SORGULAMAYA, ŞİDDETE MAHKUM OLMADIKLARINI ANLAMAYA BAŞLADILAR
Fidan Ataselim, Kadın Cinayetlerini Durduracağız Platformu İstanbul Temsilcisi





Kadına yönelik şiddeti durduracak olan kamudur. Biz, kendimizi bireysel kurtuluş modellerinden ayrıştırıyoruz. ‘İlham veren kadınlar’ gibi söylemlerin, özsavunma atölyelerinin doğru olmadığını düşünüyoruz. Kadınları teker teker koruyarak bir çözüme varamayız, bütün kadınların kurtulmasını sağlayacak bir şey gerekiyor. Bu da somut koşulların somut analizini yaptığımızda kamusal yükümlülükler getiren İstanbul Sözleşmesi’dir.

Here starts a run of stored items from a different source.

-- ==== Sys2Proof/Machine/Operands.lean ====
section
/-! DEFINITION. Operand forms: the reading of `W1` (30_encoding.md R105), the legal values of every `CONFIGURE`
parameter (45_config_control.md R216), the timeout values (41_blocking_io.md R158), the one addressing mode of
slot storage (41_blocking_io.md R166), and which commands have a second step. -/

namespace Sys2Proof.Machine

open Sys2Proof

/-- `SEL` 0, 8 to 11: 0 or 1 (45_config_control.md R216). -/
def legalBit (v : Word) : Bool := decide (v.toNat ≤ 1)

/-- The bit a legal 0-or-1 value stands for. -/
def valueBit (v : Word) : Bool := decide (v.toNat = 1)

/-- `SEL` 0: the mode of a legal value, 0 `SYNC`, 1 `ASYNC` (45_config_control.md R218). -/
def valueMode (v : Word) : Mode := if v.toNat = 0 then .sync else .async

/-- `SEL` 1, 3: 1 to `FRAME_SIZE_LIMIT` (45_config_control.md R216). -/
def legalSize (v : Word) : Bool := decide (1 ≤ v.toNat) && decide (v.toNat ≤ Config.frameSizeLimit)

/-- `SEL` 2, 4: 1 to `FRAME_NUM_LIMIT` (45_config_control.md R216). -/
def legalNum (v : Word) : Bool := decide (1 ≤ v.toNat) && decide (v.toNat ≤ Config.frameNumLimit)

/-- `SEL` 5, 6: read as signed, -1 to 2^31-1 (45_config_control.md R216, R223). -/
def legalTimeout (v : Word) : Bool := decide (-1 ≤ v.toInt)

/-- `SEL` 7: 0 to 65535 (45_config_control.md R216). -/
def legalWatermark (v : Word) : Bool := decide (v.toNat ≤ Config.watermarkLimit)

/-- Timeout 0: "never block" (41_blocking_io.md R158). -/
def noWait (tmo : Word) : Bool := decide (tmo = 0#32)

/-- A positive timeout, for which `TIMEOUT` is enabled (41_blocking_io.md R158, R162). -/
def finiteWait (tmo : Word) : Bool := decide (0 < tmo.toInt)

/-- The number of a ring among the four: the model's numbering (notes/assumptions/13.md). -/
def ringNumber (c : Chan) (d : Dir) : Nat :=
  match c, d with
  | .ch0, .tx => 0
  | .ch0, .rx => 1
  | .ch1, .tx => 2
  | .ch1, .rx => 3

/-- The memory address of byte `k` of slot `i` of a ring: the triple (ring, slot index, byte index) of
20_memory.md R71 and 41_blocking_io.md R166 as one number. Slot and byte indices are below 65536
(10_state.md R39), so different triples have different addresses (notes/assumptions/13.md). -/
def slotAddr (c : Chan) (d : Dir) (i k : Nat) : Nat := (ringNumber c d * 65536 + i) * 65536 + k

/-- Is `a` an address of the ring's part of slot storage? -/
def inRing (c : Chan) (d : Dir) (a : Nat) : Bool :=
  decide (slotAddr c d 0 0 ≤ a) && decide (a < slotAddr c d 65536 0)

/-- What the second step of a two-step command does (40_ring_buffer.md R132, 45_config_control.md R234,
R235): reallocate one ring with a new size or a new count, or reset one channel or both. -/
inductive TwoStep where
  | size (c : Chan) (d : Dir) (v : Word)
  | num (c : Chan) (d : Dir) (v : Word)
  | channel (c : Chan)
  | device
deriving DecidableEq, Repr

/-- The second step of an instruction, where it has one. -/
def twoStepOf : Instr → Option TwoStep
  | .write _ _ _ => none
  | .read _ _ _ => none
  | .cfgMode _ _ _ => none
  | .cfgTxSize _ c v => some (.size c .tx v)
  | .cfgTxNum _ c v => some (.num c .tx v)
  | .cfgRxSize _ c v => some (.size c .rx v)
  | .cfgRxNum _ c v => some (.num c .rx v)
  | .cfgRdTmo _ _ _ => none
  | .cfgWrTmo _ _ _ => none
  | .cfgWMark _ _ _ => none
  | .cfgRxEn _ _ _ => none
  | .cfgTxEn _ _ _ => none
  | .cfgIrqEn _ _ _ => none
  | .cfgGIrqEn _ _ _ => none
  | .notifyInstall _ _ _ => none
  | .notifyRemove _ _ => none
  | .resetChannel _ c => some (.channel c)
  | .resetDevice _ _ => some .device
  | .svcRxSync _ _ _ => none
  | .svcRxAsync _ _ _ => none
  | .svcTxSync _ _ => none
  | .svcTxAsync _ _ => none
  | .svcExt _ _ => none
  | .irq => none
  | .cont _ => none
  | .resume _ => none
  | .timeout _ => none
  | .abort _ => none

/-- The second step that the words kept in a `Mid` record ask for (10_state.md R51: "it keeps the command's
`CW` and `W1`"). -/
def midStep (cw : Word) (w1 : Option Word) : Option TwoStep :=
  match decodeCommand ⟨0, cw, w1, []⟩ with
  | .ok i => twoStepOf i
  | .error _ => none

/-- The rings a second step works on (10_state.md R50 INV11). -/
def TwoStep.touches (t : TwoStep) (c : Chan) (d : Dir) : Bool :=
  match t with
  | .size c' d' _ => decide (c = c') && decide (d = d')
  | .num c' d' _ => decide (c = c') && decide (d = d')
  | .channel c' => decide (c = c')
  | .device => true

end Sys2Proof.Machine
end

Uyanan, hayatını değiştirmeye çalışan kadınların sayısı az değil

Kadınlarda da toplumda da çok ciddi bir değişim olduğunu düşünüyorum. Kadınlar sorgulamaya başladı, şiddete mahkûm olmadıklarını anladı. Kadınların çoğunluğu bir şiddetle karşılaştığında sessiz kalmıyor, karakola gidiyor, sosyal medyada sesini duyurmaya çalışıyor. Daha fazla hak talep ettikleri, “Erkeklerin dediği doğrudur” diye kabul etmedikleri için erkeklerin baskısıyla karşılaşıyorlar. Maalesef kadın cinayetiyle sonuçlanan kötü yönlerini gördüğümüz gibi, iyi yönünü de görmemiz gerekir. Uyanan, kendi hayatını değiştirmeye çalışan, haklarından vazgeçmeyen kadınlar var.

Kadınlar, sosyal medya hesaplarımızın başında yardım talep edenlere hemen yanıt vermek için nöbet tutuyor, mesaj atanlara inanarak yanıt veriyor, her eyleme katılıyor, duruşmalara gidiyor. Bunca emeğin sonunda kazandığımız nice şey oluyor. “Asla yalnız yürümeyeceksin” sloganı gerçek bir slogan ve vücut buluyor.

Kadın Cinayetlerini Durduracağız Platformu, 25 Kasım Kadına Yönelik Şiddete Karşı Uluslararası Mücadele Günü kapsamında bugün saat 15.00’te, Kadıköy’deki Beşiktaş İskelesi’nin önünde olacak.